We've had some reports of weird performance with our vector class (which is basically a thin binding to glm::vec3
). See the following example:
vec3 v;
vec3 p(0.1f, 0.1f, 0.1f);
for (int i = 0; i < 100000; i++) {
// Slowest: (15.0 - 15.4)
// v += vec3(0.1f, 0.1f, 0.1f);
// Faster: (7.9 - 8.1)
// v.Add(0.1f, 0.1f, 0.1f);
// Faster: (5.7 - 5.9)
// v += p;
// Fastest: (4.5 - 4.7)
v.x += 0.1f;
v.y += 0.1f;
v.z += 0.1f;
}
I've commented the operations from slow to fast. It makes sense for the first one to be the slowest, because it has to construct a vec3
object before passing it to opAddAssign
.
For testing, I've added an Add
method that just takes 3 floats, which is slightly faster.
Passing an existing vec3
object to opAddAssign
is a bit faster than that (because it only has to put 1 value on the stack instead of 3, is my guess?)
And then finally, manually inlining the code is the fastest.
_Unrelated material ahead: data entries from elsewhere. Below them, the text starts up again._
/-- `execXfer` keeps what `Keeps` says. -/
theorem execXfer_keeps (c : ScriptId) (f : ZscFields) (s : State) : OutKeeps kc s (execXfer c f s) := by
  unfold execXfer
  repeat' first
    | with_reducible assumption
    | with_reducible exact Keeps.refl _
    | with_reducible exact CuesKept.refl _
    | (with_reducible refine CuesKept.same ?_; rfl)
    | exact fun _ h => h
    | intro _
    | with_reducible refine OutKeeps.ite ?_ ?_
    | with_reducible refine OutKeeps.next ?_
    | with_reducible refine Keeps.ite ?_ ?_
    | with_reducible refine Keeps.dite ?_ ?_
    | with_reducible refine Keeps.foldl ?_ _ _ ?_
    | with_reducible refine Keeps1.ite ?_ ?_
    | with_reducible refine Keeps1.mk ?_
    | with_reducible apply State.transfer_keeps
    | (refine Eng.memOk_of ‹Eng.memOk _› ?_ ?_ ?_ <;> first | rfl | (simp; done) | (split_ifs <;> simp; done))
    | with_reducible apply Eng.restart_memOk
    | exact Eng.putScratch_memOk _ _ ‹Eng.memOk _›
    | exact Eng.putParam_memOk _ _ ‹Eng.memOk _›
    | dsimp only
    | fail_if_no_progress with_reducible refine Keeps.upd ?_
    | split

/-- `execXferx` keeps what `Keeps` says. -/
theorem execXferx_keeps (c : ScriptId) (f : ZscFields) (s : State) : OutKeeps kc s (execXferx c f s) := by
  unfold execXferx
  repeat' first
    | with_reducible assumption
    | with_reducible exact Keeps.refl _
    | with_reducible exact CuesKept.refl _
    | (with_reducible refine CuesKept.same ?_; rfl)
    | exact fun _ h => h
    | intro _
    | with_reducible refine OutKeeps.ite ?_ ?_
    | with_reducible refine OutKeeps.next ?_
    | with_reducible refine Keeps.ite ?_ ?_
    | with_reducible refine Keeps.dite ?_ ?_
    | with_reducible refine Keeps.foldl ?_ _ _ ?_
    | with_reducible refine Keeps1.ite ?_ ?_
    | with_reducible refine Keeps1.mk ?_
    | with_reducible apply State.transfer_keeps
    | (refine Eng.memOk_of ‹Eng.memOk _› ?_ ?_ ?_ <;> first | rfl | (simp; done) | (split_ifs <;> simp; done))
    | with_reducible apply Eng.restart_memOk
    | exact Eng.putScratch_memOk _ _ ‹Eng.memOk _›
    | exact Eng.putParam_memOk _ _ ‹Eng.memOk _›
    | dsimp only
    | fail_if_no_progress with_reducible refine Keeps.upd ?_
    | split

/-- `execShuf` keeps what `Keeps` says. -/
theorem execShuf_keeps (c : ScriptId) (f : ZscFields) (s : State) : OutKeeps kc s (execShuf c f s) := by
  unfold execShuf
  repeat' first
    | with_reducible assumption
    | with_reducible exact Keeps.refl _
    | with_reducible exact CuesKept.refl _
    | (with_reducible refine CuesKept.same ?_; rfl)
    | exact fun _ h => h
    | intro _
    | with_reducible refine OutKeeps.ite ?_ ?_
    | with_reducible refine OutKeeps.next ?_
    | with_reducible refine Keeps.ite ?_ ?_
    | with_reducible refine Keeps.dite ?_ ?_
    | with_reducible refine Keeps.foldl ?_ _ _ ?_
    | with_reducible refine Keeps1.ite ?_ ?_
    | with_reducible refine Keeps1.mk ?_
    | with_reducible apply State.transfer_keeps
    | (refine Eng.memOk_of ‹Eng.memOk _› ?_ ?_ ?_ <;> first | rfl | (simp; done) | (split_ifs <;> simp; done))
    | with_reducible apply Eng.restart_memOk
    | exact Eng.putScratch_memOk _ _ ‹Eng.memOk _›
    | exact Eng.putParam_memOk _ _ ‹Eng.memOk _›
    | dsimp only
    | fail_if_no_progress with_reducible refine Keeps.upd ?_
    | split

/-- `State.tryAgain` keeps what `Keeps` says. -/
theorem State.tryAgain_keeps {z0 : State} {s : State} (c : ScriptId) (x : XferSt) (k_s : Keeps kc z0 s) : Keeps kc z0 (State.tryAgain s c x) := by
  unfold State.tryAgain
  repeat' first
    | with_reducible assumption
    | with_reducible exact Keeps.refl _
    | with_reducible exact CuesKept.refl _
    | (with_reducible refine CuesKept.same ?_; rfl)
    | exact fun _ h => h
    | intro _
    | with_reducible refine Keeps.ite ?_ ?_
    | with_reducible refine Keeps.dite ?_ ?_
    | with_reducible refine Keeps.foldl ?_ _ _ ?_
    | with_reducible refine Keeps1.ite ?_ ?_
    | with_reducible refine Keeps1.mk ?_
    | with_reducible apply State.updScript_keeps
    | with_reducible apply State.scriptHalt_keeps
    | (refine Eng.memOk_of ‹Eng.memOk _› ?_ ?_ ?_ <;> first | rfl | (simp; done) | (split_ifs <;> simp; done))
    | with_reducible apply Eng.restart_memOk
    | exact Eng.putScratch_memOk _ _ ‹Eng.memOk _›
    | exact Eng.putParam_memOk _ _ ‹Eng.memOk _›
    | dsimp only
    | fail_if_no_progress with_reducible refine Keeps.upd ?_
    | split

/-- `State.tableRead` keeps what `Keeps` says. -/
theorem State.tableRead_keeps {z0 : State} {s : State} (c : ScriptId) (x : XferSt) (tb : Nat) (mode : Nat) (ok : Bool) (k_s : Keeps kc z0 s) : Keeps kc z0 (State.tableRead s c x tb mode ok) := by
  unfold State.tableRead
  repeat' first
    | with_reducible assumption
    | with_reducible exact Keeps.refl _
    | with_reducible exact CuesKept.refl _
    | (with_reducible refine CuesKept.same ?_; rfl)
    | exact fun _ h => h
    | intro _
    | with_reducible refine Keeps.ite ?_ ?_
    | with_reducible refine Keeps.dite ?_ ?_
    | with_reducible refine Keeps.foldl ?_ _ _ ?_
    | with_reducible refine Keeps1.ite ?_ ?_
    | with_reducible refine Keeps1.mk ?_
    | with_reducible apply State.scHaltCheck_keeps
    | with_reducible apply State.scFail_keeps
    | with_reducible apply State.tryAgain_keeps
    | with_reducible apply State.scriptHalt_keeps
    | with_reducible apply State.updScript_keeps
    | (refine Eng.memOk_of ‹Eng.memOk _› ?_ ?_ ?_ <;> first | rfl | (simp; done) | (split_ifs <;> simp; done))
    | with_reducible apply Eng.restart_memOk
    | exact Eng.putScratch_memOk _ _ ‹Eng.memOk _›
    | exact Eng.putParam_memOk _ _ ‹Eng.memOk _›
    | dsimp only
    | fail_if_no_progress with_reducible refine Keeps.upd ?_
    | split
This is somewhat surprising to me, because I would've thought that 1 call into native code would be faster than 3 lines of script.
Do you have any idea what is going on here? Is there anything that could potentially make this faster in our bindings?
If this is expected and intentional, would it make sense to have some kind of inlining optimization? I found a thread from 2014 about script function inlining ( https://gamedev.net/forums/topic/661308-function-method-inlining/ ), but it sounds like a difficult problem to solve.
For some extra info about our bindings, we use the following flags to register vec3
: (I know we should probably be using asOBJ_APP_CLASS_ALLFLOATS
but this doesn't seem to make a difference on Windows)
asOBJ_VALUE | asOBJ_POD | asOBJ_APP_CLASS_CDK | asGetTypeTraits<glm::vec3>()
And the following binding for opAddAssign
: (this is using a helper class to call asIScriptEngine
methods but there should be nothing surprising in the implementation of the helper class)
regVec3.Method("vec3 &opAddAssign(const vec3 &in)", asMETHODPR(glm::vec3, operator+=, (const glm::vec3&), glm::vec3&), asCALL_THISCALL);